Wednesday, March 14, 2012

Spaz Attack

    I freely admit that I am a Spaz. No matter how I try to maintain a semblance of rationality, my brain and emotions are still all over the map. I run the gamut, high to low, hilarity to weeping, optimist to reclusive malcontent. And I can run that gamut in a matter of hours, loping through the full range of emotions, rarely breaking stride. If I can manage to detach myself for a bit, study, analyze, view from afar, then I can find amusement in my emotional chaos. Even when I am trapped on the inside there is a certain sense of surreal, comic entertainment. There is that downside of uncontrollable weeping that robs me of breath and makes me feel like vomiting, but it is usually, though not always, of a much shorter duration than the manic episodes where I feel nigh on invincible.
    From the minute I wake in the morning until I fall asleep at night, it is a moment by moment adventure through the rocky, sometimes dangerous terrain that is my personality. I never know what lay around the next corner, over the next rise, lurking beneath the surface of a deceptively quiet pond. I just keep moving forward knowing that whatever lurks there, waiting to ambush me, will likely pass quickly like a spring thunderstorm. But, like a spring thunderstorm, there is the potential for damage in the wake. Usually nothing too significant, maybe a few downed branches, the occassional wildfire, a bit of flooding. Nothing I can't handle with a bit of elbow grease, duct tape and body bags.
    I try to keep myself stabilized, rein in the chaos, manage the mania, dampen the depression. Being of a wildly fluctuating emotional nature does throw me into the path of outside forces. Seemingly trivial and insignificant incidents can trigger a full blown spaz attack with unpredictible results. It doesn't even require an outside factor, I can imagine my own. I can imagine drama with such vivid clarity that even despite my own knowledge of its lack of substance, it has as the ability to throw me into a spin with its seeming reality. I will feel a build up of emotions, like a pressure cooker, that needs only the merest breath to release the pent up whirlwind of super-heated chaos. A virtual firestorm of emotions; the good, the bad, and the hysterical. The emotions will sweep through me with the rapidity of a lightening sparked grass fire racing across an August field. At its best, it is wild, exhuberant, cleansing, a spree of energy and near-demonic glee. At its worst it leaves me weeping, shuddering, nauseated, drained, rocking myself and mumbling, "I'm okay. I'm okay. I'm okay..." in a vain attempt to force myself to believe that I truly am okay. I am happy to declare that the manic, gleeful episodes far outpace the weeping. And the mania seems to be stepping to the fore as the dominant spaz attack.

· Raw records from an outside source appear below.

-- ==== Sys2Proof/Machine/Events.lean ====
section
/-!
DEFINITION. The meanings of the part's own events: ticks and what runs out at them, words taken from one block by
another, transmitters, and resets. An event whose condition does not hold does not occur: the state is unchanged, but for
the session ends that every command but a reset takes at the authority unit first (log 1, log 9).
-/

namespace Sys2Proof.Machine

/-! ### Time -/

/-- TICK (R21). -/
def execTick (b : Base) (r : TickReach) (pins : Half) (s : State) : Host.Outcome State Fault Refusal :=
  .next (unlessReset (timeTick b r pins) s)

/-- WATCH_EXPIRY (R23): the tick due at a RUNNING watch is taken. -/
def execWatchExpiry (i : WatchIx) (s : State) : Host.Outcome State Fault Refusal :=
  .next (unlessReset (fun s => if (s.watch i).state = .running then takeWatchTick i s else s) s)

/-- GRACE_RUNS_OUT (R46): the tick due at an OVERDUE watch is taken. -/
def execGraceRunsOut (i : WatchIx) (s : State) : Host.Outcome State Fault Refusal :=
  .next (unlessReset (fun s => if (s.watch i).state = .overdue then takeWatchTick i s else s) s)

/-- ACCEPTED_CHANGE (R105, R107). -/
def execAcceptedChange (l : LineIx) (s : State) : Host.Outcome State Fault Refusal :=
  .next (unlessReset (takeSample l) s)

/-- CLAIM_EXPIRY (R121): the tick due at the output unit is taken, which removes the claim of `c` on output `o`. -/
def execClaimExpiry (o : OutputIx) (c : Claimant) (s : State) : Host.Outcome State Fault Refusal :=
  .next (unlessReset (takeClaimExpiry o c) s)

/-- ACK_TIMER_RUNS_OUT (R97, R98). -/
def execAckTimerRunsOut (n : Link) (k : Byte) (s : State) : Host.Outcome State Fault Refusal :=
  .next (unlessReset (takeAckTick n k) s)

/-- INACTIVITY_TIMEOUT (R158). -/
def execInactivityTimeout (n : Link) (s : State) : Host.Outcome State Fault Refusal :=
  .next (unlessReset (takeInactivityTick n) s)

/-- OFFER_TIMER_RUNS_OUT (R139). -/
def execOfferTimerRunsOut (s : State) : Host.Outcome State Fault Refusal :=
  .next (unlessReset takeOfferTick s)

/-- GAP_TIMER_EXPIRY (R148). -/
def execGapTimerExpiry (n : Link) (s : State) : Host.Outcome State Fault Refusal :=
  .next (unlessReset (takeGapTick n) s)

/-! ### Words taken -/

/-- NOTICE_CREATION (R64). -/
def execNoticeCreation (c : Channel) (e : Extent) (s : State) : Host.Outcome State Fault Refusal :=
  .next (unlessReset (takeChannel c e) s)

/-- NOTICE_UNIT_SESSION_END (R78). -/
def execNoticeUnitSessionEnd (n : Link) (e : Extent) (s : State) : Host.Outcome State Fault Refusal :=
  .next (unlessReset (noticeShare n e) s)

/-- AUTHORITY_SESSION_END (R140): the one command that takes a waiting end by itself. -/
def execAuthoritySessionEnd (n : Link) (s : State) : Host.Outcome State Fault Refusal :=
  .next (if s.resetIsHeld then s else authorityShare n s)

/-- LINE_NOTICE_LEFT_POOL (R111, R112). -/
def execLineNoticeLeftPool (l : LineIx) (s : State) : Host.Outcome State Fault Refusal :=
  .next (unlessReset (takeLineReport l) s)

/-- The oldest word of a claimant is taken if it is a claim (R120). -/
def takeClaimWord (c : Claimant) (s : State) : State :=
  match firstWord c s with
  | some (.claim c o d g, rest) => takeClaim c o d g (s.withOutputWords rest)
  | _ => s

/-- The oldest word of a watch index is taken if it orders the removal of its claims (R126). -/
def takeRemovalWord (i : WatchIx) (s : State) : State :=
  match firstWord (.watch i) s with
  | some (.removeAll i, rest) => dropAllClaims i (s.withOutputWords rest)
  | _ => s

/-- TAKING_A_CLAIM (R120). -/
def execTakingAClaim (c : Claimant) (s : State) : Host.Outcome State Fault Refusal :=
  .next (unlessReset (takeClaimWord c) s)

/-- CLEAR_CLAIMS_REMOVAL (R126). -/
def execClearClaimsRemoval (i : WatchIx) (s : State) : Host.Outcome State Fault Refusal :=
  .next (unlessReset (takeRemovalWord i) s)

/-- CRST_ASSERTED (R127). -/
def execCrstAsserted (n : Link) (s : State) : Host.Outcome State Fault Refusal :=
  .next (unlessReset (takeAssertedWord n) s)

/-- CRST_RELEASED (R127). -/
def execCrstReleased (n : Link) (s : State) : Host.Outcome State Fault Refusal :=
  .next (unlessReset (takeReleasedWord n) s)

/-! ### Transmitters -/

/-- TRANSMITTER_TAKES_FRAME (R99). -/
def execTransmitterTakesFrame (n : Link) (s : State) : Host.Outcome State Fault Refusal :=
  .next (unlessReset (takeFrame n) s)

/-- LAST_BYTE_SENT (R94, R144, R156). -/
def execLastByteSent (n : Link) (pins : Half) (s : State) : Host.Outcome State Fault Refusal :=
  .next (unlessReset (fun s => finishFrame n (s.setPins pins)) s)

/-! ### Resets -/

/-- POWER_ON_RESET (R18, R160), up to its end (R106, R146). A RESET input that is held stays held (log 8). -/
def execPowerOnReset (pins : Half) (straps : Straps) (s : State) : Host.Outcome State Fault Refusal :=
  .next (endReset pins straps (reinitialise .power s))

/-- RESET_HELD (R160). -/
def execResetHeld (s : State) : Host.Outcome State Fault Refusal :=
  .next { reinitialise .pin s with resetIsHeld := true }

/-- RESET_RELEASED (R106, R146, R160). -/
def execResetReleased (pins : Half) (straps : Straps) (s : State) : Host.Outcome State Fault Refusal :=
  .next (if s.resetIsHeld then
      { endReset pins straps s with resetIsHeld := false, resetCause := .pin }
    else settleAuthority s)

end Sys2Proof.Machine
end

    I do try to view the nauseatingly violent weeping as the price, the pennance, the pound of flesh that I pay for the riotous glee, joyful whirlwind, cleansing firestorm, exhilirating mania. I do love my mania, even when I know its potential to spook and panic those around me. The mania is a darling favorite in the melange that is me. The mania may rob me of caution, concentration, focus, and tact but it fills me with an effervescence, spurs me forward, lowers my inhibitions. My mania allows me to feel emboldened to say what might never be said, to leap without looking, to reach for forbidden fruit, to ride the whirlwind. My mania gives me emotional strength and physical stamina. But to the unsuspecting, the unprepared, the uninitiated, seen from the outside my Mania can be alarming, disconcerting, even frightening. I may be perceived as overwhelming and out of control. And maybe I am. A bit. But it is me. It is who I am. I am a Spaz Attack waiting to happen, and ready to enjoy every minute of it.